Modifications of cysteine residues in the solution and membrane-associated conformations of phosphatidylinositol transfer protein have differential effects on lipid transfer activity.

The alpha isoforms of mammalian phosphatidylinositol transfer protein (PITP) contain four conserved Cys residues. In this investigation, a series of thiol-modifying reagents, both alkylating and mixed disulfide-forming, was employed to define the accessibility of these residues and to evaluate their role in protein-mediated intermembrane phospholipid transport. Isolation and analysis of chemically modified peptides and site-directed mutagenesis of each Cys residue to Ala were also performed. Soluble, membrane-associated, and denatured preparations of wild-type and mutant rat PITPs were studied. Under denaturing conditions, all four Cys residues could be detected spectrophotometrically by chemical reaction with 4,4'-dipyridyl disulfide or 5,5'-dithiobis(2-nitrobenzoate). In the native protein, two of the four Cys residues were sensitive to some but not all thiol-modifying reagents, with discrimination based on the charge and hydrophobicity of the reagent and the conformation of the protein.
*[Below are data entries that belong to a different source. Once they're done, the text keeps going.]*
-- ==== Sys2Proof/Certificates/Slice0/Obligations.lean ====
section
/-! DEFINITION. The statements about the hh_c hash core, for the provers. Each docstring names the rules of spec/ it comes from.
An event at the head of the agenda stands for the host access or the completion that happens next (log entry 2), and
`s.setAgenda rest` is the state with that event taken. A statement whose rules the spec marks as its own inference or as taken
from general knowledge (log entry 9), or that rests on a choice of the model, has basis 'derived'. -/

open Sys2Proof Sys2Proof.Machine

/-- UPDATE_PACKET, UPDATE_REMAINDER and the FINALIZE commands: the RAW-mode data commands (R203). -/
def Sys2Proof.RawCommand : Instr → Prop
  | .updatePacket => True
  | .updateRemainder _ => True
  | .finalize64 => True
  | .finalize128 => True
  | .finalize256 => True
  | _ => False

/-- CAT_APPEND and the CAT_FINISH commands: the CAT-mode data commands (R203). -/
def Sys2Proof.CatCommand : Instr → Prop
  | .catAppend _ => True
  | .catFinish64 => True
  | .catFinish128 => True
  | .catFinish256 => True
  | _ => False

/-- The commands that write OUT (R29). -/
def Sys2Proof.WritesOut : Instr → Prop
  | .finalize64 => True
  | .finalize128 => True
  | .finalize256 => True
  | .catFinish64 => True
  | .catFinish128 => True
  | .catFinish256 => True
  | _ => False

/-- A LEN outside the command's legal range (R203). -/
def Sys2Proof.BadLen : Instr → Prop
  | .updateRemainder len => len = 0 ∨ 32 ≤ len
  | .catAppend len => 33 ≤ len
  | _ => False

/-- The value a valid read of each offset returns (R33, R54). -/
def Sys2Proof.windowValue (s : State) (off : Nat) : Word :=
  if off = 0x00 then s.din.l0 else if off = 0x08 then s.din.l1 else if off = 0x10 then s.din.l2
  else if off = 0x18 then s.din.l3 else if off = 0x20 then s.out.l0 else if off = 0x28 then s.out.l1
  else if off = 0x30 then s.out.l2 else if off = 0x38 then s.out.l3 else if off = 0x40 then 0
  else if off = 0x48 then statusWord s else 0

/-- The seed constants, lane 0 first (R100). -/
def Sys2Proof.seed0 : Lanes := ⟨0xDBE6D5D5FE4CCE2F, 0xA4093822299F31D0, 0x13198A2E03707344, 0x243F6A8885A308D3⟩

/-- The seed constants, lane 0 first (R100). -/
def Sys2Proof.seed1 : Lanes := ⟨0x3BD39E10CB0EF593, 0xC0ACF169B5F18A8C, 0xBE5466CF34E90C6C, 0x452821E638D01377⟩

/-- The initial state for the key in DIN: MUL0, MUL1 the seeds, V0 = seed ^ key, V1 = seed ^ key with swapped halves (R101). -/
def Sys2Proof.Opens (h : HashState) (key : Lanes) : Prop :=
  h.mul0 = seed0 ∧ h.mul1 = seed1 ∧
    ∀ i : Fin 4, h.v0.get i = seed0.get i ^^^ key.get i ∧
      h.v1.get i = seed1.get i ^^^ (low32 (key.get i) ++ high32 (key.get i))

/-- n PermuteAndUpdate rounds (R121). -/
def Sys2Proof.afterRounds (n : Nat) (h : HashState) : HashState := permuteAndUpdate^[n] h

/-- The OUT words after Fin64 (R140, R144). -/
def Sys2Proof.result64 (h : HashState) : Lanes :=
  let r := afterRounds 4 h
  ⟨r.v0.l0 + r.v1.l0 + r.mul0.l0 + r.mul1.l0, 0, 0, 0⟩

/-- The OUT words after Fin128 (R141, R144). -/
def Sys2Proof.result128 (h : HashState) : Lanes :=
  let r := afterRounds 6 h
  ⟨r.v0.l0 + r.mul0.l0 + r.v1.l2 + r.mul1.l2, r.v0.l1 + r.mul0.l1 + r.v1.l3 + r.mul1.l3, 0, 0⟩

/-- The OUT words after Fin256 (R143, R144). -/
def Sys2Proof.result256 (h : HashState) : Lanes :=
  let r := afterRounds 10 h
  let a := modularReduction (r.v1.l1 + r.mul1.l1) (r.v1.l0 + r.mul1.l0) (r.v0.l1 + r.mul0.l1) (r.v0.l0 + r.mul0.l0)
  let b := modularReduction (r.v1.l3 + r.mul1.l3) (r.v1.l2 + r.mul1.l2) (r.v0.l3 + r.mul0.l3) (r.v0.l2 + r.mul0.l2)
  ⟨a.2, a.1, b.2, b.1⟩

/-- The finished copy of the lanes: UpdateRemainder with the buffered bytes, if there are any (R177). -/
def Sys2Proof.finished (h : HashState) (buffered : List Byte) : HashState :=
  if buffered.length = 0 then h else updateRemainder h buffered
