-- ==== Sys2Proof/Laws/Ops.lean ====
section
/-! SUPPORT. What each shared operation can do, said once: admission, the phases of a command, the window, the byte operands,
the accumulator. -/

namespace Sys2Proof.Machine

/-! ## Admission -/

/-- Everything admission can do: accept a start, drop, record one of three errors, accept (R203). -/
theorem admission_cases (i : Instr) (s : State) :
    (isStart i = true ∧ admission i s = s.clearError.accept (encode i)) ∨
    (isStart i = false ∧ s.err = true ∧ admission i s = s) ∨
    (isStart i = false ∧ s.err = false ∧ s.live = false ∧ admission i s = s.record .notLive) ∨
    (isStart i = false ∧ s.err = false ∧ s.live = true ∧ modeOf i ≠ s.mode ∧ admission i s = s.record .wrongMode) ∨
    (isStart i = false ∧ s.err = false ∧ s.live = true ∧ modeOf i = s.mode ∧ lenLegal i = false ∧
      admission i s = s.record .badLen) ∨
    (isStart i = false ∧ s.err = false ∧ s.live = true ∧ modeOf i = s.mode ∧ lenLegal i = true ∧
      admission i s = s.accept (encode i)) := by
  unfold admission
  cases h1 : isStart i <;> cases h2 : s.err <;> cases h3 : s.live <;> cases h5 : lenLegal i <;>
    by_cases h4 : modeOf i = s.mode <;> simp [h4]

/-- While the block is idle a command is admitted (R203). -/
theorem onCommand_idle (i : Instr) (k : State → Result) (s : State) (h : s.busy = false) :
    onCommand i k s = .next (admission i s) := by simp [onCommand, h]

/-- While the block is busy a command completes (R204). -/
theorem onCommand_busy (i : Instr) (k : State → Result) (s : State) (h : s.busy = true) : onCommand i k s = k s := by
  simp [onCommand, h]

/-- A completion that reads the lanes goes on only where they have a value. -/
theorem withLanes_next {s t : State} {k : HashState → Result} (h : withLanes s k = .next t) :
    ∃ x, s.hash = some x ∧ k x = .next t := by
  unfold withLanes at h
  split at h
  · cases h
  · exact ⟨_, ‹_›, h⟩

/-! ## The window -/

/-- The offset of an address in the window (R50). -/
theorem windowOffset_base (s : State) (off : Nat) (h : off < 0x100) : windowOffset s (s.hhBase + off) = some off := by
  have : s.hhBase + off < s.hhBase + Config.windowBytes := by simpa [Config.windowBytes] using h
  simp [windowOffset, this]

/-- Only the page decides which addresses are in the window. -/
theorem windowOffset_congr {s t : State} (h : s.hhPage = t.hhPage) (addr : Nat) : windowOffset s addr = windowOffset t addr := by
  unfold windowOffset State.hhBase; rw [h]

/-- An address in the window and its offset agree modulo 8 (R50, R53). -/
theorem windowOffset_some {s : State} {addr off : Nat} (h : windowOffset s addr = some off) :
    addr = s.hhBase + off ∧ off < 0x100 ∧ addr % 8 = off % 8 := by
  unfold windowOffset at h
  split at h
  · rename_i hc
    have hb : s.hhBase = 256 * s.hhPage := rfl
    have hw : Config.windowBytes = 256 := rfl
    simp only [Option.some.injEq] at h
    omega
  · cases h

/-- An address outside the window has no offset (R50). -/
theorem windowOffset_eq_none_iff (s : State) (addr : Nat) :
    windowOffset s addr = none ↔ addr < s.hhBase ∨ s.hhBase + 0x100 ≤ addr := by
  have hw : Config.windowBytes = 256 := rfl
  unfold windowOffset
  split <;> simp <;> omega

/-- Which accesses run into the window from below (R53). -/
theorem runsIntoWindow_iff (s : State) (addr width : Nat) :
    runsIntoWindow s addr width = true ↔ addr < s.hhBase ∧ s.hhBase < addr + width := by
  simp [runsIntoWindow]

/-- Only the page decides which accesses run into the window. -/
theorem runsIntoWindow_congr {s t : State} (h : s.hhPage = t.hhPage) (addr width : Nat) :
    runsIntoWindow s addr width = runsIntoWindow t addr width := by
  unfold runsIntoWindow State.hhBase; rw [h]

@[simp] theorem regAt_cmd : regAt cmdOffset = some .cmd := rfl
@[simp] theorem regAt_status : regAt 0x48 = some .status := rfl
@[simp] theorem validAccess_cmd : validAccess cmdOffset Config.accessBytes = true := rfl
@[simp] theorem validAccess_status : validAccess 0x48 Config.accessBytes = true := rfl

/-- A valid access is 8 bytes wide, aligned, and inside the window (R53). -/
theorem validAccess_iff (off width : Nat) :
    validAccess off width = true ↔ width = 8 ∧ off % 8 = 0 ∧ off + width ≤ 0x100 := by
  simp only [validAccess, Bool.and_eq_true, beq_iff_eq, decide_eq_true_eq, and_assoc]
  exact Iff.rfl

/-! ## Bytes and lanes -/

@[simp] theorem laneBytes_length (v : Lanes) (n : Nat) : (laneBytes v n).length = n := by simp [laneBytes]

/-- Reading cells gives as many bytes as cells. -/
theorem allValues_length {α : Type} {xs : List (Option α)} {ys : List α} (h : allValues xs = some ys) :
    ys.length = xs.length := by
  induction xs generalizing ys with
  | nil => simp [allValues] at h; simp [h]
  | cons x xs ih =>
    cases x with
    | none => simp [allValues] at h
    | some a =>
      unfold allValues at h
      cases hx : allValues xs with
      | none => simp [hx] at h
      | some zs =>
        simp [hx] at h
        simp [← h, ih hx]

/-- Cells that all hold a value are read as these values. -/
theorem allValues_map_some {α : Type} (xs : List α) : allValues (xs.map some) = some xs := by
  induction xs with
  | nil => rfl
  | cons x xs ih => simp [allValues, ih]

/-- What is read is what the cells hold. -/
theorem allValues_eq_some {α : Type} {xs : List (Option α)} {ys : List α} (h : allValues xs = some ys) : xs = ys.map some := by
  induction xs generalizing ys with
  | nil => simp [allValues] at h; simp [h]
  | cons x xs ih =>
    cases x with
    | none => simp [allValues] at h
    | some a =>
      unfold allValues at h
      cases hx : allValues xs with
      | none => simp [hx] at h
      | some zs =>
        simp [hx] at h
        simp [← h, ih hx]

/-- The counted bytes of BUF are the first n cells (R24). -/
theorem bufBytes_eq_some_iff (buf : Vector (Option Byte) 32) (n : Nat) (ys : List Byte) :
    bufBytes buf n = some ys ↔ buf.toList.take n = ys.map some := by
  constructor
  · exact allValues_eq_some
  · intro h; simp [bufBytes, h, allValues_map_some]

/-! ## The accumulator -/

/-- The cells after a store: the stored ones from c on, every other cell as before. -/
theorem storeCells_toList (buf : Vector (Option Byte) 32) (c : Nat) (xs : List (Option Byte)) (h : c + xs.length ≤ 32) :
    (storeCells buf c xs).toList = buf.toList.take c ++ xs ++ buf.toList.drop (c + xs.length) := by
  induction xs generalizing buf c with
  | nil => simp [storeCells]
  | cons x xs ih =>
    have hc : c < buf.toList.length := by simp; simp at h; omega
    rw [storeCells, ih _ _ (by simp at h; omega)]
    have e : (buf.setIfInBounds c x).toList = buf.toList.set c x := by simp
    rw [e, List.set_eq_take_append_cons_drop, if_pos hc]
    have l : (buf.toList.take c).length = c := by simp; simp at hc; omega
    rw [List.take_append, List.drop_append, l]
    have e1 : c + 1 - c = 1 := by omega
    have e2 : c + 1 + xs.length - c = xs.length + 1 := by omega
    have t1 : List.take (c + 1) (List.take c buf.toList) = List.take c buf.toList := List.take_of_length_le (by omega)
    have t2 : List.drop (c + 1 + xs.length) (List.take c buf.toList) = [] := List.drop_of_length_le (by omega)
    rw [t1, t2, e1, e2]
    simp only [List.take_succ_cons, List.take_zero, List.drop_succ_cons, List.drop_drop, List.length_cons, List.nil_append,
      List.append_assoc, List.cons_append]
    congr 4
    omega

/-- Storing past the counted bytes extends them (R171). -/
theorem bufBytes_storeBytes (buf : Vector (Option Byte) 32) (c : Nat) (b ys : List Byte) (h : c + b.length ≤ 32)
    (hy : bufBytes buf c = some ys) : bufBytes (storeBytes buf c b) (c + b.length) = some (ys ++ b) := by
  rw [bufBytes_eq_some_iff] at hy ⊢
  rw [storeBytes, storeCells_toList buf c _ (by simpa using h)]
  have l : (buf.toList.take c ++ b.map some).length = c + b.length := by simp; omega
  rw [← l, List.take_left, hy, List.map_append]

/-- Forgetting leaves the first c cells and no others (R24). -/
theorem forgetFrom_toList (buf : Vector (Option Byte) 32) (c : Nat) (h : c ≤ 32) :
    (forgetFrom buf c).toList = buf.toList.take c ++ List.replicate (32 - c) none := by
  have e : c + (32 - c) = 32 := by omega
  rw [forgetFrom, storeCells_toList buf c _ (by simp; omega), List.length_replicate, e]
  simp

/-- What BUF holds once the cells from the count on are forgotten: the counted bytes, and no other value (R24). -/
theorem forgetFrom_of_bufBytes {buf : Vector (Option Byte) 32} {c : Nat} {ys : List Byte} (h : c ≤ 32)
    (hy : bufBytes buf c = some ys) : (forgetFrom buf c).toList = ys.map some ++ List.replicate (32 - c) none := by
  rw [bufBytes_eq_some_iff] at hy
  rw [forgetFrom_toList buf c h, hy]

/-- The counted bytes of a BUF whose cells are known. -/
theorem bufBytes_of_toList {buf : Vector (Option Byte) 32} {ys : List Byte} {xs : List (Option Byte)}
    (h : buf.toList = ys.map some ++ xs) : bufBytes buf ys.length = some ys := by
  rw [bufBytes_eq_some_iff, h]
  have l : (ys.map some).length = ys.length := by simp
  rw [← l, List.take_left]

/-- Past the counted bytes no cell has a value, where BUF holds no more than them (R24). -/
theorem getElem_of_toList {buf : Vector (Option Byte) 32} {ys : List Byte} {n : Nat}
    (h : buf.toList = ys.map some ++ List.replicate n none) (k : Fin 32) (hk : ys.length ≤ k.val) : buf[k] = none := by
  have hb : k.val < buf.toList.length := by simp
  have e : buf[k] = buf.toList[k.val] := by simp
  rw [e]
  simp only [h]
  rw [List.getElem_append_right (by simpa using hk)]
  simp

end Sys2Proof.Machine
end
With the soluble conformation of PITP, achieved in the absence of phospholipid vesicles, the surface-exposed Cys(188) was chemically modified without consequence to lipid transfer activity. Cys(188) exhibited an apparent pK(a) of 7.6. The buried Cys(95), which constitutes part of the phospholipid substrate binding site, was covalently modified upon transient association of PITP with a membrane surface. The Cys-to-Ala mutations showed that neither Cys(95) nor Cys(188) was essential for lipid transfer activity. However, chemical modification of Cys(95) resulted in the loss of lipid transfer activity. These results demonstrate that the Cys residues of PITP can be assigned to several different classes of chemical reactivity. Of particular interest is Cys(95), whose sulfhydryl group becomes exposed to modification in the membrane-associated conformation of PITP. Furthermore, the inhibition of PITP activity by thiol-modifying reagents is a result of steric hindrance of phospholipid substrate binding.